/-- ATTEMPT_START in DEFER, or in BACKOFF with a wait of zero slots that has begun (log 32), while the receiver is IDLE
(R88): the first candidate, if its check of R104 holds, is sent with a header written from current state (R55, R103), its
host record becoming ON_AIR (R168); with no candidate the transmitter is IDLE. A candidate whose check fails is withdrawn
and its source told: a RENEW goes back to idle, a verdict ends, a resource leaves the surrender set, a host request
completes NOT_HOLDER or NOT_WAITING without being sent, a PRESENCE is no longer offered; and the same attempt start goes on
as it does from the state `u` that this leaves, with the next candidate (R102, R104, R109, R116, R119, R124, R169). With
the receiver not IDLE, because another station's frame has begun or the line is held DOMINANT, and in a backoff that has
not begun, no attempt starts and nothing changes (R86, R88, R93). -/
def Obligations.AttemptStartSendsFirstCandidate : Prop :=
  ∀ s : State,
    (s.lu.rx ≠ .idle ∨ s.listening = false ∨ (s.lu.tx = .backoff ∧ (s.lu.backoffHeld = true ∨ s.lu.backoff ≠ some 0)) →
      exec .attemptStart s = .next s)
    ∧ (s.listening = true → s.lu.rx = .idle →
      s.lu.tx = .defer ∨ (s.lu.tx = .backoff ∧ s.lu.backoff = some 0 ∧ s.lu.backoffHeld = false) →
    (∀ c rest, s.candidates = c :: rest → s.mayBeSent c.source → ∃ (t : State) (f : Frame),
      exec .attemptStart s = .next t
      ∧ f = { role := (match s.sc.station with
                | .member => .member
                | .leaving _ _ => if s.replica.roster[s.own].state = .member then .member else .joiner
                | _ => .joiner),
              sender := s.own, inc := s.sc.ownInc, baseTsn := s.replica.tsn, body := c.body }
      ∧ SettlesTo { s with
          requests := (match c.source with
            | .host tag => s.requests.map (fun q => if q.tag = tag then { q with state := .onAir } else q)
            | _ => s.requests),
          lu := { s.lu.cleared with
            tx := .send, backoff := none, rx := .receive, rxFrame := some f,
            current := some { frame := f, source := c.source, count := c.count, withdrawn := false } } } t)
    ∧ (s.candidates = [] → ∃ t, exec .attemptStart s = .next t
        ∧ SettlesTo { s with lu := { s.lu with tx := .idle, backoff := none } } t)
    ∧ (∀ c rest, s.candidates = c :: rest → ¬ s.mayBeSent c.source → ∃ (t u : State), exec .attemptStart s = .next t
        ∧ exec .attemptStart u = .next t
        ∧ (∀ r, c.source = .renew r → u = { s with tu := { s.tu with
            holds := s.tu.holds.map (fun h => if h.r = r then { h with renewal := .idle } else h) } })
        ∧ (∀ r h g, c.source = .verdict (.expire r h g) → u = { s with tu := { s.tu with
            verdicts := s.tu.verdicts.filter (fun i => i.verdict != .expire r h g)
            expiry := s.tu.expiry.map (fun w =>
              if w.r = r ∧ w.holder = h ∧ w.gen = g then { w with queued := false } else w) } })
        ∧ (∀ v i, c.source = .verdict (.evict v i) → u = { s with tu := { s.tu with
            verdicts := s.tu.verdicts.filter (fun x => x.verdict != .evict v i)
            presence := s.tu.presence.map (fun w =>
              if w.station = v ∧ w.inc = i then { w with queued := false } else w) } })
        ∧ (∀ r, c.source = .surrender r → u = { s with
            tu := { s.tu with surrender := s.tu.surrender.filter (fun m => m.r != r) }
            lu := { s.lu with current := s.lu.current.map (fun a =>
              if a.source = .surrender r then { a with withdrawn := true } else a) } })
        ∧ (∀ tag q, c.source = .host tag → s.requests.find? (fun x => x.tag == tag) = some q → u = { s with
            requests := s.requests.filter (fun x => x.tag != tag)
            nu := s.nu.arrive (.done tag (if q.kind = .withdraw then .notWaiting else .notHolder) q.r) })
        ∧ (c.source = .presence → u = { s with tu := { s.tu with presenceOffer := none } }))
    ∧ (∀ q, s.requests = [q] → q.kind = .release → q.state = .queued → s.holdsOwn q.r = false →
        s.candidates = [q.candidateOf] → ∃ t, exec .attemptStart s = .next t
        ∧ SettlesTo { s with
            requests := [], nu := s.nu.arrive (.done q.tag .notHolder q.r),
            lu := { s.lu with tx := .idle, backoff := none } } t))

▸ Work order: Starting with the first line, give back the whole listing exactly.

▸ Written response:
/-- ATTEMPT_START in DEFER, or in BACKOFF with a wait of zero slots that has begun (log 32), while the receiver is IDLE
(R88): the first candidate, if its check of R104 holds, is sent with a header written from current state (R55, R103), its
host record becoming ON_AIR (R168); with no candidate the transmitter is IDLE. A candidate whose check fails is withdrawn
and its source told: a RENEW goes back to idle, a verdict ends, a resource leaves the surrender set, a host request
completes NOT_HOLDER or NOT_WAITING without being sent, a PRESENCE is no longer offered; and the same attempt start goes on
as it does from the state `u` that this leaves, with the next candidate (R102, R104, R109, R116, R119, R124, R169). With
the receiver not IDLE, because another station's frame has begun or the line is held DOMINANT, and in a backoff that has
not begun, no attempt starts and nothing changes (R86, R88, R93). -/
def Obligations.AttemptStartSendsFirstCandidate : Prop :=
  ∀ s : State,
    (s.lu.rx ≠ .idle ∨ s.listening = false ∨ (s.lu.tx = .backoff ∧ (s.lu.backoffHeld = true ∨ s.lu.backoff ≠ some 0)) →
      exec .attemptStart s = .next s)
    ∧ (s.listening = true → s.lu.rx = .idle →
      s.lu.tx = .defer ∨ (s.lu.tx = .backoff ∧ s.lu.backoff = some 0 ∧ s.lu.backoffHeld = false) →
    (∀ c rest, s.candidates = c :: rest → s.mayBeSent c.source → ∃ (t : State) (f : Frame),
      exec .attemptStart s = .next t
      ∧ f = { role := (match s.sc.station with
                | .member => .member
                | .leaving _ _ => if s.replica.roster[s.own].state = .member then .member else .joiner
                | _ => .joiner),
              sender := s.own, inc := s.sc.ownInc, baseTsn := s.replica.tsn, body := c.body }
      ∧ SettlesTo { s with
          requests := (match c.source with
            | .host tag => s.requests.map (fun q => if q.tag = tag then { q with state := .onAir } else q)
            | _ => s.requests),
          lu := { s.lu.cleared with
            tx := .send, backoff := none, rx := .receive, rxFrame := some f,
            current := some { frame := f, source := c.source, count := c.count, withdrawn := false } } } t)
    ∧ (s.candidates = [] → ∃ t, exec .attemptStart s = .next t
        ∧ SettlesTo { s with lu := { s.lu with tx := .idle, backoff := none } } t)
    ∧ (∀ c rest, s.candidates = c :: rest → ¬ s.mayBeSent c.source → ∃ (t u : State), exec .attemptStart s = .next t
        ∧ exec .attemptStart u = .next t
        ∧ (∀ r, c.source = .renew r → u = { s with tu := { s.tu with
            holds := s.tu.holds.map (fun h => if h.r = r then { h with renewal := .idle } else h) } })
        ∧ (∀ r h g, c.source = .verdict (.expire r h g) → u = { s with tu := { s.tu with
            verdicts := s.tu.verdicts.filter (fun i => i.verdict != .expire r h g)
            expiry := s.tu.expiry.map (fun w =>
              if w.r = r ∧ w.holder = h ∧ w.gen = g then { w with queued := false } else w) } })
        ∧ (∀ v i, c.source = .verdict (.evict v i) → u = { s with tu := { s.tu with
            verdicts := s.tu.verdicts.filter (fun x => x.verdict != .evict v i)
            presence := s.tu.presence.map (fun w =>
              if w.station = v ∧ w.inc = i then { w with queued := false } else w) } })
        ∧ (∀ r, c.source = .surrender r → u = { s with
            tu := { s.tu with surrender := s.tu.surrender.filter (fun m => m.r != r) }
            lu := { s.lu with current := s.lu.current.map (fun a =>
              if a.source = .surrender r then { a with withdrawn := true } else a) } })
        ∧ (∀ tag q, c.source = .host tag → s.requests.find? (fun x => x.tag == tag) = some q → u = { s with
            requests := s.requests.filter (fun x => x.tag != tag)
            nu := s.nu.arrive (.done tag (if q.kind = .withdraw then .notWaiting else .notHolder) q.r) })
        ∧ (c.source = .presence → u = { s with tu := { s.tu with presenceOffer := none } }))
    ∧ (∀ q, s.requests = [q] → q.kind = .release → q.state = .queued → s.holdsOwn q.r = false →
        s.candidates = [q.candidateOf] → ∃ t, exec .attemptStart s = .next t
        ∧ SettlesTo { s with
            requests := [], nu := s.nu.arrive (.done q.tag .notHolder q.r),
            lu := { s.lu with tx := .idle, backoff := none } } t))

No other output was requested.